One Square Mile
Speaking on Saturday at the National Governors Association Summer Meeting in Rhode Island, Elon Musk told his audience — including 30 United States governors — that it's possible to power the nation with solar energy.
“If you wanted to power the entire U.S. with solar panels, it would take a fairly small corner of Nevada or Texas or Utah; you only need about 100 miles by 100 miles of solar panels to power the entire United States,” Musk said. “The batteries you need to store the energy, to make sure you have 24/7 power, is 1 mile by 1 mile. One square-mile. That's it.”
Why solar? Well, as Musk explained, as far as energy sources go, we can count on solar to come through for us: “People talk about fusion and all that, but the sun is a giant fusion reactor in the sky. It’s really reliable. It comes up every day. If it doesn’t we’ve got bigger problems.”
At present, about 10 percent of the U.S. is powered by renewable energy sources. To achieve a complete renewable energy power, Musk thinks solar is the way to go.

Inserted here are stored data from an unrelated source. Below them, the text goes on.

/-- Every step stores at most the one byte computed for it, is not refused, and faults only in the core agent's own
access past the top of memory. -/
theorem step_safe (s : State) : Safe s.stepStores (CoreFaults s) s (step s) := by
  rw [stepStores_eq]
  cases hagenda : s.agenda with
  | nil =>
      rw [step_of_no_agenda hagenda]
      exact performMove_safe s s.defaultMove
  | cons m rest =>
      rw [step_of_agenda hagenda]
      have hmove := (performMove_safe { s with agenda := rest } m).of_mem (s := s) rfl
      have hstores : moveStores { s with agenda := rest } m = moveStores s m := by cases m <;> rfl
      rw [hstores] at hmove
      exact hmove

theorem step_writesAt (h : step s = .next t) : WritesAt s.stepStores s t := (step_safe s).writesAt h

/-- Settles O9: a step that ends safely is not refused, and its one fault is the next task's own. -/
theorem stepNeverRefuses : Obligations.StepNeverRefuses := by
  unfold Obligations.StepNeverRefuses
  intro s
  refine ⟨(step_safe s).not_refused, fun f hf => ?_⟩
  obtain ⟨hf, hboundary, task, rest, hcode, p, buf, count, n, hpast, htask⟩ := (step_safe s).past_of_fault hf
  refine ⟨hf, hboundary, p, buf, count, n, rest, hpast, ?_⟩
  obtain rfl | rfl := htask
  · exact .inl hcode
  · exact .inr hcode

/-! ### Each form of store, with its own address -/

/-- `CB_WRITE` stores at most at the write slot, and a rejected one stores nothing (40_ring.md R102). -/
theorem cbWrite_stores_at_slot (sel : BitVec 8) (v : Byte) (h : exec (.cbWrite sel v) s = .next t) :
    (∀ b ≠ ((s.ring sel.toNat).slot (s.ring sel.toNat).wr).toNat, t.readByte b = s.readByte b) ∧
    ((s.nRings ≤ sel.toNat ∨ (s.ring sel.toNat).isFull = true) → t.mem = s.mem) := by
  have hwrites : WritesAt (s.ringStores sel.toNat) s t := exec_writesAt h
  exact ⟨fun b hb => hwrites.readByte_eq (ringStores_ne hb), fun hrejected =>
    hwrites.mem_eq (hrejected.elim ringStores_of_ge ringStores_of_full)⟩

/-- The running sequencer stores at most at the write slot of the RX ring, and only with a byte to move into a ring with
room (42_uart_seq.md R158, R159). -/
theorem sequencer_stores_at_slot {p : Nat} {x : Phase} (hrun : s.Running p x) (h : performMove .seq s = .next t) :
    (∀ b ≠ ((s.ring (rxRing p)).slot (s.ring (rxRing p)).wr).toNat, t.readByte b = s.readByte b) ∧
    ((x ≠ .rxDrain ∨ (s.port p).rxf = [] ∨ (s.ring (rxRing p)).isFull = true) → t.mem = s.mem) := by
  obtain rfl : s.seqStep p = t := by
    simpa using (performMove_seq hrun).symm.trans h
  obtain ⟨-, rfl, -, -⟩ := hrun
  have hwrites := seqStep_writesAt s p
  constructor
  · intro b hb
    refine hwrites.readByte_eq ?_
    split
    · exact ringStores_ne hb
    · nofun
  · rintro (hphase | hempty | hfull)
    · exact seqStep_mem hphase
    · exact hwrites.mem_eq (if_neg fun ⟨_, hwaits⟩ => hwaits hempty)
    · exact hwrites.mem_eq (by rw [ringStores_of_full hfull, ite_self])

/-- The core agent's own store, at a command boundary (20_memory.md R62). -/
theorem store_writes_operand {addr : Word} {v : Byte} {rest : List Task} (hboundary : s.atBoundary = true)
    (hcode : s.code = .store addr v :: rest) :
    ∃ t, performMove .core s = .next t ∧ ∀ b, t.readByte b = if b = addr.toNat then v else s.readByte b :=
  ⟨_, coreMove_of_boundary hboundary hcode, readByte_writeByte { s with code := rest } addr.toNat v⟩

/-- `UART_RECEIVE` stores the byte of the last response at `buf + n` (43_uart_api.md R183). -/
theorem receiveStore_writes_buffer {p aux : BitVec 8} {buf count n d : Word} {rest : List Task}
    (hboundary : s.atBoundary = true) (hcode : s.code = .receiveStore p buf count n :: rest)
    (hrsp : s.rsp = answer aux d) (hin : buf.toNat + n.toNat < 2 ^ 32) :
    ∃ t, performMove .core s = .next t ∧
      ∀ b, t.readByte b = if b = buf.toNat + n.toNat then d.setWidth 8 else s.readByte b := by
  have hrun : performMove .core s = .next ((State.writeByte { s with code := rest } (buf.toNat + n.toNat)
      (d.setWidth 8)).push [.receiveLoop p buf count (n + 1)]) := by
    refine (coreMove_of_boundary hboundary hcode).trans ?_
    simpa [runTask, onData, State.lastRsp, hrsp] using hin
  exact ⟨_, hrun, readByte_writeByte { s with code := rest } (buf.toNat + n.toNat) (d.setWidth 8)⟩

/-- Settles O56: the clauses are read off `step_safe`, `exec_safe`, `performMove_safe` and `seqStep_writesAt`; the two
stores of the core agent's own are run. -/
theorem storesAreOneByte : Obligations.StoresAreOneByte := by
  unfold Obligations.StoresAreOneByte
  refine ⟨fun s t hstep => ⟨fun a ha b hb => ?_, (step_writesAt hstep).mem_eq⟩, fun i s t hexec hi => ?_,
    fun sel v s t => cbWrite_stores_at_slot sel v, fun m s t hmove hcore hseq => ?_,
    fun s t p x => sequencer_stores_at_slot, fun s addr v rest => store_writes_operand,
    fun s p aux buf count n d rest => receiveStore_writes_buffer⟩
  · have hother : s.stepStores ≠ some b := fun h => hb (Option.some.inj (h.symm.trans ha))
    exact (step_writesAt hstep).readByte_eq hother
  · exact (exec_writesAt hexec).mem_eq (commandStores_of_ne_cbWrite hi)
  · exact (performMove_writesAt hmove).mem_eq (moveStores_of_ne hcore hseq)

To start, he suggested combining rooftop solar and utility-scale solar plants. The former would be on the rooftops of houses in the suburbs, while the latter could power other areas. As we've seen with Tesla's new rooftop solar unit, and efforts in other countries, like Australia, to build large-scale solar plants, this is a goal well within reach.
Next, while in transition from fossil fuel to solar, it'd be necessary to rely on other renewables. “We’ll need to be a combination of utility-scale solar and rooftop solar, combined with wind, geothermal, hydro, probably some nuclear for a while, in order to transition to a sustainable situation,” Musk explained.

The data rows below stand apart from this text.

-- ==== Sys2Proof/Proofs/CommandPort.lean ====
section
/-!
PROOFS. What the command port answers (30_encoding.md R81, R82, R86, R87): which step issues a word, what an illegal
word does, and what an error response says of the state.

Every command ends in one of three ways (`Ends`): failed, which is `fail` of the state it began in, held, or
answered `OK`. One rule per operand check carries this through; only the first way has an error response.
-/

namespace Sys2Proof.Proofs

open Sys2Proof.Machine

variable {s t : State} {w : Command} {i : Instr} {rest : List Task} {ag : List Move}

/-! ### A word at the command port -/

theorem runWord_of_decode (h : decode w = .ok i) (s : State) : runWord w s = exec i s := by
  rw [runWord, h]

theorem runWord_of_illegal (h : ∀ i, decode w ≠ .ok i) (s : State) : runWord w s = .next (s.fail .illegalCommand) := by
  rw [runWord]
  split
  next i hok => exact absurd hok (h i)
  next => rfl

/-- Where no service runs and no trap is enabled, the reference schedule gives the core agent its turn (R257). -/
theorem defaultMove_eq_core (hboundary : s.atBoundary = true) (hfiq : s.fiqEnabled = false)
    (hirq : s.irqEnabled = false) : s.defaultMove = .core := by
  rw [defaultMove_eq_ite, (State.atBoundary_iff.1 hboundary).2, hfiq, hirq]
  rfl

/-- The issuing step, whether the agenda or the reference schedule gives the turn (R82). -/
theorem step_of_issues (h : s.Issues w rest ag) : step s = runWord w { s with code := rest, agenda := ag } := by
  obtain ⟨hboundary, hcode, hagenda | ⟨hagenda, rfl, hfiq, hirq⟩⟩ := h
  · exact step_core hagenda hboundary hcode
  · calc step s = coreMove s := by
          rw [step_of_no_agenda hagenda, defaultMove_eq_core hboundary hfiq hirq]
          rfl
      _ = runWord w { s with code := rest } := coreMove_of_boundary hboundary hcode
      _ = runWord w { s with code := rest, agenda := [] } := by rw [← hagenda]

/-- Settles O6: the issuing step, then the decoder's answer at the command port. -/
theorem stepRunsDecodedCommand : Obligations.StepRunsDecodedCommand := by
  unfold Obligations.StepRunsDecodedCommand
  intro s w rest ag hissues
  have hstep := step_of_issues hissues
  exact ⟨hstep, fun i hok => hstep.trans (runWord_of_decode hok _)⟩

theorem activePort_of_idled {ps : List Port} (hports : s.ports = ps.map Port.idled) : s.activePort = none := by
  rw [State.activePort, hports, List.findIdx?_eq_none_iff]
  intro q hq
  obtain ⟨q', -, rfl⟩ := List.mem_map.1 hq
  rfl

/-- The word presented is about to be issued, with the state's own program and agenda behind it. -/
theorem issues_presentWord (s : State) (w : Command) : (s.presentWord w).Issues w s.code s.agenda :=
  ⟨State.atBoundary_iff.2 ⟨rfl, activePort_of_idled rfl⟩, rfl, .inl rfl⟩

theorem decode_of_decodeTableWord {nbits n : Nat} (h : decodeTableWord nbits n = some i) :
    decode (BitVec.ofNat 80 (n % 2 ^ nbits)) = .ok i := by
  rw [decodeTableWord] at h
  split at h
  next j hok => rw [hok, Option.some.inj h]
  next => cases h

/-- Settles O7: the presented word is issued by the next step, whose code and agenda are those the state had. -/
theorem stepRunsPresentedWord : Obligations.StepRunsPresentedWord := by
  unfold Obligations.StepRunsPresentedWord
  intro s n i hword
  rw [State.withFetchWord, step_of_issues (issues_presentWord s _),
    runWord_of_decode (decode_of_decodeTableWord hword)]
  rfl

/-- Settles O8: a word without a row does not decode, and a row accepts only words of its own opcode. -/
theorem illegalWordChangesNothing : Obligations.IllegalWordChangesNothing := by
  unfold Obligations.IllegalWordChangesNothing
  refine ⟨fun s w hnone => ?_, rfl, length_reserved_opcodes, fun w hop row hrow => ?_⟩
  · exact runWord_of_illegal (fun i => decode_ne_ok_of_not_accepts hnone) s
  · exact Bool.eq_false_iff.2 fun hacc => hop row hrow (opOf_of_accepts hrow hacc)

/-! ### The three ways a command ends -/

/-- The errors a command of the table can end with (60_exceptions.md R240). -/
def CommandError (st : Status) : Prop := st.code = 1 ∨ st.code = 2 ∨ st.code = 3

/-- How a command issued in `s` ends: failed with nothing else changed, still in progress, or answered `OK`. -/
inductive Ends (s : State) : State → Prop
  | failed {st : Status} (hst : CommandError st) : Ends s (s.fail st)
  | held {t : State} {i : Instr} (hbusy : t.busy = some i) : Ends s t
  | answered {t : State} {aux : BitVec 8} {data : Word} (hrsp : t.rsp = answer aux data) : Ends s t

namespace Ends

theorem respond (s t : State) (aux : BitVec 8) (data : Word) : Ends s (t.respond .ok aux data) := .answered rfl

theorem hold (s t : State) (i : Instr) : Ends s (t.hold i) := .held rfl

theorem invalidParameter (s : State) : Ends s (s.fail .invalidParameter) := .failed (.inl rfl)

theorem noSuchDevice (s : State) : Ends s (s.fail .noSuchDevice) := .failed (.inr (.inl rfl))

theorem invalidArgument (s : State) : Ends s (s.fail .invalidArgument) := .failed (.inr (.inr rfl))

/-- An error response is that of a failed command. -/
theorem eq_fail_of_error (h : Ends s t) {st : Status} {aux : BitVec 8} {data : Word} (hidle : t.busy = none)
    (hrsp : t.rsp = some ⟨st, aux, data⟩) (herror : st ≠ .ok) : CommandError st ∧ t = s.fail st := by
  cases h with
  | failed hst =>
      cases hrsp
      exact ⟨hst, rfl⟩
  | held hbusy => cases hidle.symm.trans hbusy
  | answered hok =>
      cases hrsp.symm.trans hok
      exact absurd rfl herror

section Operands
variable {sel : BitVec 8} {k : Nat → State}

theorem withRing (hk : ∀ r, Ends s (k r)) : Ends s (Machine.withRing sel s k) := by
  rcases withRing_cases (sel := sel) (s := s) (k := k) with ⟨-, he⟩ | ⟨-, he⟩ <;> rw [he]
  · exact invalidParameter s
  · exact hk _

theorem withPort (hk : ∀ p, Ends s (k p)) : Ends s (Machine.withPort sel s k) := by
  rcases withPort_cases (sel := sel) (s := s) (k := k) with ⟨-, he⟩ | ⟨-, he⟩ <;> rw [he]
  · exact noSuchDevice s
  · exact hk _

theorem withConfigured (hk : ∀ p, Ends s (k p)) : Ends s (Machine.withConfigured sel s k) := by
  rcases withConfigured_cases (sel := sel) (s := s) (k := k) with ⟨-, he⟩ | ⟨-, -, he⟩ <;> rw [he]
  · exact noSuchDevice s
  · exact hk _

theorem withSource (hk : ∀ n, Ends s (k n)) : Ends s (Machine.withSource sel s k) := by
  rcases withSource_cases (sel := sel) (s := s) (k := k) with ⟨-, he⟩ | ⟨-, he⟩ <;> rw [he]
  · exact invalidParameter s
  · exact hk _

theorem withTrap {k : Fin Config.nTraps → State} (hk : ∀ n, Ends s (k n)) : Ends s (Machine.withTrap sel s k) := by
  rcases withTrap_cases (sel := sel) (s := s) (kt := k) with ⟨-, he⟩ | ⟨_, he⟩ <;> rw [he]
  · exact invalidParameter s
  · exact hk _

end Operands

theorem answerVector (s : State) (v : Option Nat) : Ends s (s.answerVector v) := by
  cases v <;> exact respond s s _ _

end Ends

/-! ### The commands -/

theorem execCbInit_ends (sel : BitVec 8) (base : Word) (cap : Half) (h : execCbInit sel base cap s = .next t) :
    Ends s t := by
  cases h
  refine .withRing fun r => ?_
  split
  · exact .invalidParameter s
  · split
    · exact .invalidParameter s
    · exact .respond s _ _ _

theorem execUartInit_ends (sel : BitVec 8) (baud name : Word) (h : execUartInit sel baud name s = .next t) :
    Ends s t := by
  cases h
  refine .withPort fun p => ?_
  split
  · exact .invalidArgument s
  · exact .respond s _ _ _

theorem execUartTxfPut_ends (sel : BitVec 8) (v : Byte) (h : execUartTxfPut sel v s = .next t) : Ends s t := by
  cases h
  refine .withConfigured fun p => ?_
  split
  · exact .respond s _ _ _
  · exact .hold s _ _

theorem execUartRxfGet_ends (sel : BitVec 8) (h : execUartRxfGet sel s = .next t) : Ends s t := by
  cases h
  refine .withConfigured fun p => ?_
  split
  · exact .respond s _ _ _
  · exact .hold s _ _

theorem execItcSvcNEnter_ends (h : execItcSvcNEnter s = .next t) : Ends s t := by
  cases h
  split <;> exact .respond s _ _ _

theorem execItcSvcF_ends (h : execItcSvcF s = .next t) : Ends s t := by
  cases h
  split <;> exact .respond s _ _ _

/-- The commands by the operand check they begin with (60_exceptions.md R241); those with a choice behind it have a
lemma of their own, and the others answer. -/
theorem exec_ends (h : exec i s = .next t) : Ends s t := by
  cases i with
  | cbInit sel base cap => exact execCbInit_ends sel base cap h
  | cbWrite | cbRead | cbIsFull | cbIsEmpty =>
      cases h
      exact .withRing fun _ => .respond s _ _ _
  | brgLoad | brgRead =>
      cases h
      exact .withPort fun _ => .respond s _ _ _
  | uartInit sel baud name => exact execUartInit_ends sel baud name h
  | uartSetRxCb | uartSetTxCb | uartRxiSet | uartTxiSet | uartStatus =>
      cases h
      exact .withConfigured fun _ => .respond s _ _ _
  | uartTxfPut sel v => exact execUartTxfPut_ends sel v h
  | uartRxfGet sel => exact execUartRxfGet_ends sel h
  | uartIsr sel =>
      cases h
      exact .withConfigured fun _ => .held rfl
  | itcSetHandler | itcSetPriority | itcEnable | itcDisable | itcForce | itcUnforce =>
      cases h
      exact .withSource fun _ => .respond s _ _ _
  | itcReadNivec | itcReadFivec =>
      cases h
      exact .answerVector s _
  | itcSvcNEnter => exact execItcSvcNEnter_ends h
  | itcSvcF => exact execItcSvcF_ends h
  | excSetHandler | excGetHandler =>
      cases h
      exact .withTrap fun _ => .respond s _ _ _
  | itcInit | itcDisableInts | itcRestoreInts | itcSvcNReturn | excDisableIrq | excDisableFiq | excDisableInts
  | excRestoreIrq | excRestoreFiq | excRestoreInts =>
      cases h
      exact .respond s _ _ _

/-! ### The response word -/

/-- The two sentinels are forty ones below the code (R81). -/
theorem packResponse_sentinels (st : Status) :
    packResponse st 0xFF 0xFFFFFFFF = st.code ++ 0xFFFFFFFFFF#40 := by
  cases st <;> rfl

/-- Settles O12: an error response is that of a failed command, and `fail` writes the sentinels and nothing else. -/
theorem errorResponseChangesNothing : Obligations.ErrorResponseChangesNothing := by
  unfold Obligations.ErrorResponseChangesNothing
  refine ⟨fun i s t st aux data hexec hidle hrsp herror => ?_, fun r => ?_⟩
  · obtain ⟨hcode, rfl⟩ := (exec_ends hexec).eq_fail_of_error hidle hrsp herror
    cases hrsp
    exact ⟨rfl, rfl, hcode, congrArg some (packResponse_sentinels st), rfl⟩
  · exact ⟨rspStatusOf_packResponse .., rspAuxOf_packResponse .., rspDataOf_packResponse ..⟩

end Sys2Proof.Proofs
end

Finally, the U.S. has to build more localized power sources, like the rooftop solar setups. “People do not like transmission lines going through their neighborhood, they really don’t like that, and I agree,” Musk said. “Rooftop solar, utility solar; that’s really going to be a solution from the physics standpoint. I can really see another way to really do it.”
When this happens, the U.S. would eliminate about 1,821 million metric tons of carbon dioxide (CO2) emissions generated by the country's current electric power sector — 35 percent of the overall CO2 energy-related emissions in the U.S.